Широко распахнув дверь, молодой человек втащил невысокого кругленького старичка в натопленную комнату.
— Том, мой мальчик, Том, как я рад тебя видеть!
Они сжали друг друга медвежьей хваткой, похлопывая по плечам. Потом старик заметил, что в комнате есть кто-то еще, и отступил.
Том круто повернулся, указывая на другого молодого человека:
— Дедушка, это Фрэнк. Фрэнк, это дедушка, то есть… тьфу ты, черт…
Старик разрядил минутное замешательство: быстрыми шажками подбежал к
Фрэнку, схватил его за руку и потянул. Тот встал и теперь, словно гора,
возвышался над незваным ночным гостем.
— Значит, ты Фрэнк? — крикнул ему ввысь старик.
— Да, сэр, — отозвался с вышины Фрэнк.
— Я пять минут стоял под дверью… — сказал дед.
— Пять минут? — тревожно воскликнули оба молодых человека.
— …раздумывая, стучать или не стучать. Понимаешь, услыхал музыку и в
конце концов сказал себе: черт побери, если он там с девчонкой, либо
пускай выкидывает ее в окошко под дождь, либо пусть показывает деду,
какая она есть красотка. Черт, сказал я, постучал и… — он опустил на пол
свой по трепанный саквояж, — никакой девчонки тут нет, как я погляжу…
или вы, черти, ее в чулан запихнули, а?
— Никакой девчонки тут нет, дедушка, — Том обвел руками комнату.
— Однако… — Дед оглядел натертый до блеска пол, белые коврики, яркие
цветы, бдительные взгляды с портретов на стенах. — Вы что ж, значит, на время у нее квартирку одолжили?
— На время?
— Я говорю, у этой комнаты такой вид, сразу чувствуется женская рука.
Прямо как на рекламе круизных пароходов в витринах туристических контор,
я на такие полжизни любовался.
— Ну, мы… — начал было Фрэнк.
— Знаешь, дедушка, — откашлявшись, сказал Том, — мы сами тут все устроили. Сделали ремонт.
— Сделали ремонт? — У старика челюсть отвисла. Его глаза изумленно обводили комнату. — Вы вдвоем все это сотворили? Ну, дела!
Он потрогал сине-белую керамическую пепельницу и нагнулся, чтобы погладить яркий, как какаду, коврик.
— И кто же из вас что делал? — спросил он вдруг, пытливо прищурив один глаз и посмотрев на них.
Том вспыхнул и запинаясь произнес:
— Ну, мы…
— А, нет-нет, молчи! — вскричал старик, поднимая руку. — Что ж это я,
только с порога и сразу давай вынюхивать, как глупый пес, а лисы-то
никакой и нету. Закрой эту чертову дверь. Лучше спроси меня, куда я
собрался и что задумал, давай-ка спроси. Кстати, пока мы не отвлеклись,
не пробегал ли тут один Зверь в вашей картинной галерее?
— Есть тут такой Зверь!
Том захлопнул дверь, вытряхнул деда из его теплого пальто, принес три
стакана и бутылку ирландского виски; старик нежно погладил ее, как
младенца.
— Так-то лучше. За что выпьем?
— Как за что? За тебя, дедушка!
— Нет-нет.
Старик посмотрел на Тома, потом на его друга Фрэнка.

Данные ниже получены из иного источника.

-- ==== Sys2Proof/Machine/Slots.lean ====
section
/-!
DEFINITION. Operand slots of arithmetic units and their flags (R212 to R214), and the abort of a host command (R228).
-/

namespace Sys2Proof.Machine

/-- Bytes of operand memory of a tile (R211). -/
def tileBytes : Nat := 0x40000

/-- L of an arithmetic unit in bytes (R213). -/
def opdBytes (s : State) (uid : Nat) : Nat := ((unitRec s uid).map (fun r => 32 * 2 ^ r.len)).getD 32

/-- NSLOTS (R213). -/
def opdCount (s : State) (uid : Nat) : Nat := tcount s uid * tileBytes / opdBytes s uid

/-- The first computing tile of a unit: its operand space begins there (R213). -/
def firstTile (s : State) (uid : Nat) : Nat := (((compTiles s uid).map (·.tile)).head?).getD 0

/-- Where slot n begins in operand memory. -/
def opdAddr (s : State) (uid n : Nat) : Nat := firstTile s uid * tileBytes + n * opdBytes s uid

/-- The value of a slot: zero when it is INVALID (R214, R219). -/
def opdRead (s : State) (uid n : Nat) : Nat :=
  if (getUni s uid).ar.valid.contains n then leNat (Memory.readN s.opmem (opdAddr s uid n) (opdBytes s uid)) else 0

/-- A sorted list of slot numbers with n in it. -/
def flagSet (l : List Nat) (n : Nat) : List Nat := insertOn id n (l.filter (· ≠ n))

/-- Writes a slot: VALID set, LOADED cleared (R214). -/
def opdWrite (s : State) (uid n v : Nat) : State :=
  let u := getUni s uid
  let s := { s with opmem := Memory.writeN s.opmem (opdAddr s uid n) (toLE (opdBytes s uid) v) }
  setUni s uid { u with ar := { u.ar with valid := flagSet u.ar.valid n, loaded := u.ar.loaded.filter (· ≠ n) } }

/-- Zero-fills a slot and clears its flags. -/
def opdClear (s : State) (uid n : Nat) : State :=
  let u := getUni s uid
  let s := { s with opmem := Memory.zero s.opmem (opdAddr s uid n) (opdBytes s uid) }
  setUni s uid { u with ar := { u.ar with
    valid := u.ar.valid.filter (· ≠ n), loaded := u.ar.loaded.filter (· ≠ n) } }

/-- The operand memory of a unit's computing tiles is zero. -/
def zeroTiles (s : State) (uid : Nat) : State :=
  { s with opmem := (compTiles s uid).foldl (fun m r => Memory.zero m (r.tile * tileBytes) tileBytes) s.opmem }

/-! ## Commands (R222) -/

def flLo (fl : BitVec 3) : Bool := fl.getLsbD 0
def flCin (fl : BitVec 3) : Bool := fl.getLsbD 1
def flGs (fl : BitVec 3) : Bool := fl.getLsbD 2

/-- The command writes slots D and D + 1. -/
def pairOp (op : Nat) (fl : BitVec 3) : Bool :=
  op == 0x18 || ((op == 0x10 || op == 0x11 || op == 0x12) && !flLo fl)

/-- The slots a command writes. -/
def destSlots (op : Nat) (fl : BitVec 3) (d : Nat) : List Nat :=
  if op = 3 then [] else if pairOp op fl then [d, d + 1] else [d]

/-- The result of a host command: BUSY falls (R221, R224, R230). -/
def atEnd (s : State) (uid op status detail : Nat) (carry : Bool) : State :=
  let u := getUni s uid
  setUni s uid { u with
    lastErr := if status = 0 then u.lastErr else word (status + 256 * detail + 2 ^ 24 * op)
    ar := { u.ar with busy := false, cmd := none, status := status, detail := detail, carry := carry, carryStat := carry } }

/-- The responses of a unit's host command are discarded from now on. -/
def forgetCmd (s : State) (uid : Nat) : State := forget s (fun o => o == .atRead uid || o == .atWrite uid)

/-- A failing or aborted command leaves its destinations zero and INVALID and CARRY 0 (R223, R228). -/
def atFail (s : State) (uid : Nat) (c : AtCmd) (status detail : Nat) : State :=
  let s := (destSlots c.op c.fl c.d).foldl (fun s n => opdClear s uid n) s
  atEnd (forgetCmd s uid) uid c.op status detail false

/-- Aborts the host command of a unit, if one runs (R228). -/
def abortCmd (s : State) (uid status detail : Nat) : State :=
  match (getUni s uid).ar.cmd with
  | some c => atFail s uid c status detail
  | none => s

end Sys2Proof.Machine
end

— Бог ты мой, — вздохнул он, — до чего ж вы оба молодые, аж душу ломит.
Давайте-ка выпьем за молодые сердца, за румяные щеки, за то, что вся
жизнь у вас впереди и где-то там счастье только и ждет — приходи, бери.
Верно я говорю?
— Верно! — хором сказали оба и выпили.
И пока они пили, все трое весело, а может, опасливо присматривались друг
к другу. И молодые увидели в румяном и веселом лице старика, пускай
морщинистом, со следами превратностей жизни, отражение лица самого Тома,
проглядывающее сквозь годы. Особенно в голубых глазах старика была
заметна та же искра острого ума, которая светилась в глазах портрета на
стене — в глазах, которые останутся молодыми, пока не закроются под
тяжестью погребальных монет. И в уголках стариковских губ была та же
улыбка, которая то и дело вспыхивала на лице Тома, а руки старика были
на удивление так же быстры и проворны, как руки Тома, словно у обоих — и
у старика, и у юноши — руки жили какой-то своей, самостоятельной жизнью
и наобум творили всякие шалости.
Так они пили, склонялись друг к дружке, улыбались, снова пили, и каждый
отражался в другом, как в зеркале, и оба наслаждались тем, что в эту
дождливую ночь встретились древний старик и зеленый юнец с похожими
глазами, руками и темпераментом, и еще хороший виски.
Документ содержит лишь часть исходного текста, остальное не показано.